== PROBLEM REQUIREMENTS ==
Return each line, exactly as given, from the one containing "for none. -/" through the end of the entries below, and skip the rest.

== RECORDS SUPPLIED ==
/-- VQUANT of the active elements of one block (R71, R273). -/
def quantBlock (t : Nat) (xs : List FV) : Quantised :=
  if xs.any notFinite then { scale := 255, codes := xs.map fun x => (0, flagIf (notFinite x) flagNV) }
  else if t = 17 then
    let j := largestIndex xs
    let e := blockExp 2 (xs.eraseIdx j)
    let top := scaleDown e (xs.getD j fvZero)
    let out := aboveSix top
    { scale := (e + 127).toNat
      x := if out then (outlierX top).1 else 0
      codes := (List.range xs.length).map fun i =>
        if out && i == j then (8, (outlierX top).2) else e2m1Code (scaleDown e (xs.getD i fvZero)) }
  else
    let e := blockExp (mxEmax t) xs
    { scale := (e + 127).toNat
      codes := xs.map fun x =>
        match scaleDown e x with
        | .fin n m q => (fmtOf t).round .rne .saturate n m q
        | _ => (0, 0) }

/-! ### Reductions (R288, R289) -/

/-- The smallest or largest of some elements; for none, the other end of the width's range (R288). -/
def intReduce (o : RedOp) (w : Nat) (xs : List Nat) : Nat :=
  let sgn := o == .min || o == .max
  let least := o == .min || o == .minn
  let ys := xs.map (readInt sgn w)
  truncInt (if least then ys.foldl min (intMax sgn w) else ys.foldl max (intMin sgn w)) w

/-- The exact sum of elements under the signedness of their type. -/
def intSum (t : Nat) (xs : List Nat) : Int := xs.foldl (fun s x => s + readInt true (typeWidth t) x) 0

/-- VFREDMIN and VFREDMAX (R67): the canonical NaN for none, or when every element is a NaN. -/
def fpReduce (f : Fmt) (least : Bool) (xs : List Nat) : Rslt :=
  match xs with
  | [] => (f.nan, 0)
  | x :: rest =>
    let first : Rslt := if (f.decode x).isNan then (f.nan, flagIf (f.decode x).isSnan flagNV) else (x, 0)
    rest.foldl (fun acc y => ((fpPick f least false acc.1 y).1, acc.2 ||| (fpPick f least false acc.1 y).2)) first

/-- The exact sum of some codes, rounded once; +0 for none. -/
def fpSum (f : Fmt) (mode : Mode) (xs : List Nat) : Rslt :=
  if xs.isEmpty then (0, 0) else putOnce f mode (fvSum mode (xs.map f.decode))

/-- What a reduction of the active elements gives: the element's bits, or for VREDSUM 64 bits. -/
def reduceOp (o : RedOp) (t : Nat) (mode : Mode) (xs : List Nat) : Rslt :=
  let f := fmtOf (partTy t)
  let pw := partWidth t
  match o with
  | .sum => (truncInt (intSum t xs) 64, 0)
  | .fsum => fpSum f mode xs
  | .fmin => fpReduce f true xs
  | .fmax => fpReduce f false xs
  | .csum =>
    let re := fpSum f mode (xs.map (· % 2 ^ pw))
    let im := fpSum f mode (xs.map (· / 2 ^ pw % 2 ^ pw))
    (joinParts pw [re.1, im.1], re.2 ||| im.2)
  | .min => (intReduce .min (typeWidth t) xs, 0)
  | .max => (intReduce .max (typeWidth t) xs, 0)
  | .minn => (intReduce .minn (typeWidth t) xs, 0)
  | .maxn => (intReduce .maxn (typeWidth t) xs, 0)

== SOLUTION TO THIS TASK ==
/-- The exact sum of some codes, rounded once; +0 for none. -/
def fpSum (f : Fmt) (mode : Mode) (xs : List Nat) : Rslt :=
  if xs.isEmpty then (0, 0) else putOnce f mode (fvSum mode (xs.map f.decode))

/-- What a reduction of the active elements gives: the element's bits, or for VREDSUM 64 bits. -/
def reduceOp (o : RedOp) (t : Nat) (mode : Mode) (xs : List Nat) : Rslt :=
  let f := fmtOf (partTy t)
  let pw := partWidth t
  match o with
  | .sum => (truncInt (intSum t xs) 64, 0)
  | .fsum => fpSum f mode xs
  | .fmin => fpReduce f true xs
  | .fmax => fpReduce f false xs
  | .csum =>
    let re := fpSum f mode (xs.map (· % 2 ^ pw))
    let im := fpSum f mode (xs.map (· / 2 ^ pw % 2 ^ pw))
    (joinParts pw [re.1, im.1], re.2 ||| im.2)
  | .min => (intReduce .min (typeWidth t) xs, 0)
  | .max => (intReduce .max (typeWidth t) xs, 0)
  | .minn => (intReduce .minn (typeWidth t) xs, 0)
  | .maxn => (intReduce .maxn (typeWidth t) xs, 0)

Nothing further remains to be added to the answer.